[Records excerpted from a collection]
-- ==== Sys2Proof/Laws/Step.lean ====
section
/-! SUPPORT. Once, everything a step that takes an event can do. -/

namespace Sys2Proof.Machine

/-- The effects of the event `ev` on a state that has taken it off the port (R67, with the rules of its rows). -/
inductive Effect (s : State) (ev : EventWord) : State → Prop
  /-- SYNC (R101). -/
  | sync : s.sess = .active → s.phase = .scan → kindOf ev = 0#3 → dataOf ev = Config.sync →
      Effect s ev { s with phase := .pay0 }
  /-- SKIP (R102). -/
  | skip : s.sess = .active → s.phase = .scan → kindOf ev = 0#3 → dataOf ev ≠ Config.sync → Effect s ev s
  /-- CAP0 (R103). -/
  | cap0 : s.sess = .active → s.phase = .pay0 → kindOf ev = 0#3 →
      Effect s ev { s with buf0 := some (dataOf ev), phase := .pay1 }
  /-- CAP1 (R104). -/
  | cap1 : s.sess = .active → s.phase = .pay1 → kindOf ev = 0#3 →
      Effect s ev { s with buf1 := some (dataOf ev), phase := .pay2 }
  /-- CAP2, with its DISPATCH (R105). -/
  | cap2 (t : State) : s.sess = .active → s.phase = .pay2 → kindOf ev = 0#3 →
      completeFrame (dataOf ev) s = .ok t → Effect s ev t
  /-- CAP2 that faults (R105, R159). -/
  | cap2Fault (f : Fault) : s.sess = .active → s.phase = .pay2 → kindOf ev = 0#3 →
      completeFrame (dataOf ev) s = .error f → Effect s ev (markFault f s)
  /-- IDLE (R106). -/
  | idle : s.sess = .active → s.phase = .scan → kindOf ev = 1#3 → Effect s ev s
  /-- TRUNC (R107). -/
  | trunc : s.sess = .active → s.phase ≠ .scan → kindOf ev = 1#3 → Effect s ev (rescan s)
  /-- CLOSE and ERROR (R171, R172). -/
  | teardown (r : EndReason) (t : State) : s.sess = .active →
      kindOf ev = (match r with | .closed => 2#3 | .error => 3#3) →
      teardown r s = .ok t → Effect s ev t
  /-- CLOSE and ERROR that fault (R159). -/
  | teardownFault (r : EndReason) (f : Fault) : s.sess = .active →
      kindOf ev = (match r with | .closed => 2#3 | .error => 3#3) →
      teardown r s = .error f → Effect s ev (markFault f s)
  /-- OPEN (R170). -/
  | sessionOpen : s.sess = .closed → kindOf ev = 4#3 →
      Effect s ev { rescan s with sess := .active, key2 := .unasserted, key3 := .unasserted }
  /-- The refused events (R174, R175, R176). -/
  | refused (r : Refusal) :
      (s.sess = .closed ∧ kindOf ev ≠ 4#3 ∨ s.sess = .active ∧ kindOf ev = 4#3 ∨ 5 ≤ (kindOf ev).toNat) →
      Effect s ev (refuse r s)

/-- The kinds and their codes (R63). -/
theorem kind_cases (k : BitVec 3) :
    k = 0#3 ∨ k = 1#3 ∨ k = 2#3 ∨ k = 3#3 ∨ k = 4#3 ∨ k = 5#3 ∨ k = 6#3 ∨ k = 7#3 := by
  revert k; decide

/-- The operation an event selects has one of the effects, in every state. -/
theorem exec_decodeEvent_effect (s : State) (ev : EventWord) :
    ∃ t, exec (decodeEvent s.sess s.phase ev) s = .next t ∧ Effect s ev t := by
  have hcap2 : s.sess = .active → s.phase = .pay2 → kindOf ev = 0#3 →
      Effect s ev (atomically s (completeFrame (dataOf ev))) := by
    intro h1 h2 h3
    rcases atomically_cases s (completeFrame (dataOf ev)) with ⟨t, ht, he⟩ | ⟨f, hf, he⟩
    · exact he ▸ .cap2 t h1 h2 h3 ht
    · exact he ▸ .cap2Fault f h1 h2 h3 hf
  have htd : ∀ r, s.sess = .active → kindOf ev = (match r with | .closed => 2#3 | .error => 3#3) →
      Effect s ev (atomically s (Machine.teardown r)) := by
    intro r h1 h3
    rcases atomically_cases s (Machine.teardown r) with ⟨t, ht, he⟩ | ⟨f, hf, he⟩
    · exact he ▸ .teardown r t h1 h3 ht
    · exact he ▸ .teardownFault r f h1 h3 hf
  unfold decodeEvent
  rcases kind_cases (kindOf ev) with hk | hk | hk | hk | hk | hk | hk | hk
  · rw [hk, show kindOfField 0#3 = .byte from rfl]
    cases hs : s.sess with
    | closed => exact ⟨_, rfl, .refused _ (.inl ⟨hs, by rw [hk]; decide⟩)⟩
    | active =>
      cases hp : s.phase with
      | scan =>
        by_cases hd : dataOf ev = Config.sync
        · simp only [if_pos hd]; exact ⟨_, rfl, .sync hs hp hk hd⟩
        · simp only [if_neg hd]; exact ⟨_, rfl, .skip hs hp hk hd⟩
      | pay0 => exact ⟨_, rfl, .cap0 hs hp hk⟩
      | pay1 => exact ⟨_, rfl, .cap1 hs hp hk⟩
      | pay2 => exact ⟨_, rfl, hcap2 hs hp hk⟩
  · rw [hk, show kindOfField 1#3 = .timeout from rfl]
    cases hs : s.sess with
    | closed => exact ⟨_, rfl, .refused _ (.inl ⟨hs, by rw [hk]; decide⟩)⟩
    | active =>
      cases hp : s.phase with
      | scan => exact ⟨_, rfl, .idle hs hp hk⟩
      | pay0 => exact ⟨_, rfl, .trunc hs (by simp [hp]) hk⟩
      | pay1 => exact ⟨_, rfl, .trunc hs (by simp [hp]) hk⟩
      | pay2 => exact ⟨_, rfl, .trunc hs (by simp [hp]) hk⟩
  · rw [hk, show kindOfField 2#3 = .close from rfl]
    cases hs : s.sess with
    | closed => exact ⟨_, rfl, .refused _ (.inl ⟨hs, by rw [hk]; decide⟩)⟩
    | active => exact ⟨_, rfl, htd .closed hs hk⟩
  · rw [hk, show kindOfField 3#3 = .error from rfl]
    cases hs : s.sess with
    | closed => exact ⟨_, rfl, .refused _ (.inl ⟨hs, by rw [hk]; decide⟩)⟩
    | active => exact ⟨_, rfl, htd .error hs hk⟩
  · rw [hk, show kindOfField 4#3 = .sessionOpen from rfl]
    cases hs : s.sess with
    | closed => exact ⟨_, rfl, .sessionOpen hs hk⟩
    | active => exact ⟨_, rfl, .refused _ (.inr (.inl ⟨hs, hk⟩))⟩
  · rw [hk, show kindOfField 5#3 = .reserved5 from rfl]
    exact ⟨_, rfl, .refused _ (.inr (.inr (by rw [hk]; decide)))⟩
  · rw [hk, show kindOfField 6#3 = .reserved67 0#1 from rfl]
    exact ⟨_, rfl, .refused _ (.inr (.inr (by rw [hk]; decide)))⟩
  · rw [hk, show kindOfField 7#3 = .reserved67 1#1 from rfl]
    exact ⟨_, rfl, .refused _ (.inr (.inr (by rw [hk]; decide)))⟩

/-- A step waits with no event to take, or it takes the first event and has one of its effects. -/
theorem step_cases {s t : State} (h : step s = .next t) :
    (s.input = [] ∧ t = s) ∨ ∃ ev rest, s.input = ev :: rest ∧ Effect { s with input := rest } ev t := by
  unfold step at h
  split at h
  · rename_i hn
    injection h with h
    exact .inl ⟨nextEvent_eq_none.mp hn, h.symm⟩
  · rename_i ev u hu
    obtain ⟨rest, hin, rfl⟩ := nextEvent_eq_some.mp hu
    obtain ⟨t', ht', he⟩ := exec_decodeEvent_effect { s with input := rest } ev
    rw [ht'] at h
    injection h with h
    exact .inr ⟨ev, rest, hin, h ▸ he⟩

end Sys2Proof.Machine
end

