/-- Two turns over legal KEY registers: both registers UNASSERTED, and the releases in the order of the turns. -/
theorem releaseAxis_bind_of_keyOf {a b : DiscreteAxis} {oldA oldB : Symbol} {s : State} (hne : b ≠ a)
    (ha : keyOf a s = keyOfSymbol oldA) (hb : keyOf b s = keyOfSymbol oldB) :
    (releaseAxis a s).bind (releaseAxis b) =
      .ok (setKey b .unasserted (setKey a .unasserted (emitAll (keyUpOf a oldA ++ keyUpOf b oldB) s))) := by
  have hsecond : keyOf b (setKey a .unasserted (emitAll (keyUpOf a oldA) s)) = keyOfSymbol oldB := by
    rw [keyOf_setKey, if_neg hne, keyOf_emitAll, hb]
  rw [releaseAxis_of_keyOf ha, emitAll_append, ← emitAll_setKey a _ (keyUpOf b oldB)]
  exact releaseAxis_of_keyOf hsecond

/-- The loop over legal KEY registers: each held key released once, in the order of the axes. -/
theorem releaseLoop_of_keys (order : TeardownOrder) {old2 old3 : Symbol} {s : State} (h2 : s.key2 = keyOfSymbol old2)
    (h3 : s.key3 = keyOfSymbol old3) :
    releaseLoop order s =
      .ok { s with
        key2 := .unasserted, key3 := .unasserted,
        out := s.out ++ arrangeReleases order (keyUpOf .axis2 old2) (keyUpOf .axis3 old3) } := by
  cases order with
  | axis2First => exact releaseAxis_bind_of_keyOf (a := .axis2) (b := .axis3) (by decide) h2 h3
  | axis3First => exact releaseAxis_bind_of_keyOf (a := .axis3) (b := .axis2) (by decide) h3 h2

/-- The loop faults on an illegal KEY register of either axis, in either order (R159). -/
theorem releaseLoop_of_illegal (order : TeardownOrder) {s : State} (h : s.key2 = .illegal ∨ s.key3 = .illegal) :
    releaseLoop order s = .error .keyStateIllegal := by
  cases order with
  | axis2First => exact releaseAxis_bind_of_illegal (a := .axis2) (b := .axis3) (by decide) h
  | axis3First => exact releaseAxis_bind_of_illegal (a := .axis3) (b := .axis2) (by decide) h.symm

/-- The form the meanings call and the pseudocode's loop agree, also where they fault. -/
theorem releaseAll_eq_releaseLoop (s : State) : releaseAll s = releaseLoop Config.teardownOrder s := by
  cases h : releaseAll s with
  | error f =>
    obtain ⟨hillegal, rfl⟩ := releaseAll_error.mp h
    exact (releaseLoop_of_illegal _ hillegal).symm
  | ok t =>
    obtain ⟨old2, old3, h2, h3, rfl⟩ := releaseAll_ok h
    exact (releaseLoop_of_keys _ h2 h3).symm

/-- The release of an axis, over the keys that KEYMAP gives it. -/
theorem keyUpOf_eq_releaseOf {a : DiscreteAxis} {p n : Byte} (hp : Config.keyMap a .positive = some p)
    (hn : Config.keyMap a .negative = some n) (sym : Symbol) :
    keyUpOf a sym = releaseOf p n (keyOfSymbol sym) := by
  cases sym <;> simp [keyUpOf, releaseOf, keyOfSymbol, hp, hn]

/-- Settles O26: the loop's two cases, with the keys of KEYMAP, and the agreement of the two forms. -/
theorem releaseAllIsItsLoop : Obligations.ReleaseAllIsItsLoop := by
  refine ⟨releaseAll_eq_releaseLoop, fun s order hlegal2 hlegal3 => ?_, fun s order => releaseLoop_of_illegal order⟩
  obtain ⟨old2, h2⟩ := exists_keyOfSymbol_of_ne_illegal hlegal2
  obtain ⟨old3, h3⟩ := exists_keyOfSymbol_of_ne_illegal hlegal3
  rw [releaseLoop_of_keys order h2 h3, keyUpOf_eq_releaseOf (a := .axis2) rfl rfl,
    keyUpOf_eq_releaseOf (a := .axis3) rfl rfl, ← h2, ← h3]
  cases order <;> rfl

/-! ### The two axes (R154) -/

/-- KEYSTEP of an axis answers the same code and commands in every state with the same KEY register of that axis. -/
theorem keyStep_agrees_of_keyOf_eq {a : DiscreteAxis} {raw : RawValue} {s s' t : State} (hsame : keyOf a s = keyOf a s')
    (h : keyStep a raw s = .ok t) :
    ∃ cs k, t = setKey a k (emitAll cs s) ∧ keyStep a raw s' = .ok (setKey a k (emitAll cs s')) ∧
      ∀ c ∈ cs, pressesOn a c = true ∨ releasesOn a c = true := by
  obtain ⟨old, hold, -⟩ := keyStep_ok h
  have hanswer := Except.ok.inj (h.symm.trans (keyStep_of_keyOf hold raw))
  exact ⟨_, _, hanswer, keyStep_of_keyOf (hsame.symm.trans hold) raw,
    fun _ => pressesOn_or_releasesOn_of_mem_keyCommands⟩

/-- What every step of a machine keeps, every run of it keeps. -/
theorem run_keeps {M : Host.Core} {P : M.State → Prop} (hstep : ∀ s t, P s → M.step s = .next t → P t) (n : Nat)
    {s t : M.State} (hs : P s) (h : M.run n s = .next t) : P t := by
  induction n generalizing s with
  | zero => exact Host.Outcome.next.inj h ▸ hs
  | succ n ih =>
    rw [Host.Core.run] at h
    split at h
    · next u hu => exact ih (hstep s u hs hu) h
    · nomatch h
    · nomatch h

theorem Reachable.run {s t : State} (hs : Reachable s) (n : Nat) (h : core.run n s = .next t) : Reachable t :=
  run_keeps (M := core) Reachable.next n hs h

/-- A session with a frame of axis 2 and a frame of axis 3, both with the value 1. -/
def pressBothAxes : List EventWord :=
  [0x400#11, 0x0FF#11, 0x002#11, 0x001#11, 0x000#11, 0x0FF#11, 0x003#11, 0x001#11, 0x000#11]

/-- The state that holds the keys 'd' and 'w' after `pressBothAxes`. -/
def bothAxesHeld : State where
  sess := .active
  phase := .scan
  buf0 := none
  buf1 := none
  key2 := .positive
  key3 := .positive
  out := [.keyDown 0x64#8, .keyDown 0x77#8]
  refused := false
  fault := false
  input := []

theorem run_pressBothAxes : core.run 9 (powerOn pressBothAxes) = .next bothAxesHeld := rfl

/-- Settles O24: KEYSTEP's commands and code are a function of its own axis's KEY register, and a run of two frames
holds a key on each axis. -/
theorem discreteAxesAreIndependent : Obligations.DiscreteAxesAreIndependent :=
  ⟨fun _ _ _ _ _ => keyStep_agrees_of_keyOf_eq,
    bothAxesHeld, (Reachable.powerOn pressBothAxes).run 9 run_pressBothAxes, rfl, rfl⟩

/-! ### The marks (R13, R28) -/

@[simp] theorem setKey_refused (a : DiscreteAxis) (k : KeyReg) (s : State) : (setKey a k s).refused = s.refused := by
  cases a <;> rfl

@[simp] theorem setKey_fault (a : DiscreteAxis) (k : KeyReg) (s : State) : (setKey a k s).fault = s.fault := by
  cases a <;> rfl

/-- `t` has the REFUSED and FAULT marks of `s`. -/
def SameMarks (s t : State) : Prop := t.refused = s.refused ∧ t.fault = s.fault

/-- A KEYSTEP that answers sets no mark. -/
theorem keyStep_sameMarks {a : DiscreteAxis} {raw : RawValue} {s t : State} (h : keyStep a raw s = .ok t) :
    SameMarks s t := by
  obtain ⟨old, rfl⟩ := keyStep_eq_ok h
  exact ⟨by simp, by simp⟩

- DIRECTIONS FOR THIS TASK
Please return the lines above that run from the line containing "the axes. -/" to the line containing "exact (releaseLoop_of_keys _ h2 h3).symm", inclusive, exactly and with no other lines.

- RESPONSE BOX
/-- The loop over legal KEY registers: each held key released once, in the order of the axes. -/
theorem releaseLoop_of_keys (order : TeardownOrder) {old2 old3 : Symbol} {s : State} (h2 : s.key2 = keyOfSymbol old2)
    (h3 : s.key3 = keyOfSymbol old3) :
    releaseLoop order s =
      .ok { s with
        key2 := .unasserted, key3 := .unasserted,
        out := s.out ++ arrangeReleases order (keyUpOf .axis2 old2) (keyUpOf .axis3 old3) } := by
  cases order with
  | axis2First => exact releaseAxis_bind_of_keyOf (a := .axis2) (b := .axis3) (by decide) h2 h3
  | axis3First => exact releaseAxis_bind_of_keyOf (a := .axis3) (b := .axis2) (by decide) h3 h2

/-- The loop faults on an illegal KEY register of either axis, in either order (R159). -/
theorem releaseLoop_of_illegal (order : TeardownOrder) {s : State} (h : s.key2 = .illegal ∨ s.key3 = .illegal) :
    releaseLoop order s = .error .keyStateIllegal := by
  cases order with
  | axis2First => exact releaseAxis_bind_of_illegal (a := .axis2) (b := .axis3) (by decide) h
  | axis3First => exact releaseAxis_bind_of_illegal (a := .axis3) (b := .axis2) (by decide) h.symm

/-- The form the meanings call and the pseudocode's loop agree, also where they fault. -/
theorem releaseAll_eq_releaseLoop (s : State) : releaseAll s = releaseLoop Config.teardownOrder s := by
  cases h : releaseAll s with
  | error f =>
    obtain ⟨hillegal, rfl⟩ := releaseAll_error.mp h
    exact (releaseLoop_of_illegal _ hillegal).symm
  | ok t =>
    obtain ⟨old2, old3, h2, h3, rfl⟩ := releaseAll_ok h
    exact (releaseLoop_of_keys _ h2 h3).symm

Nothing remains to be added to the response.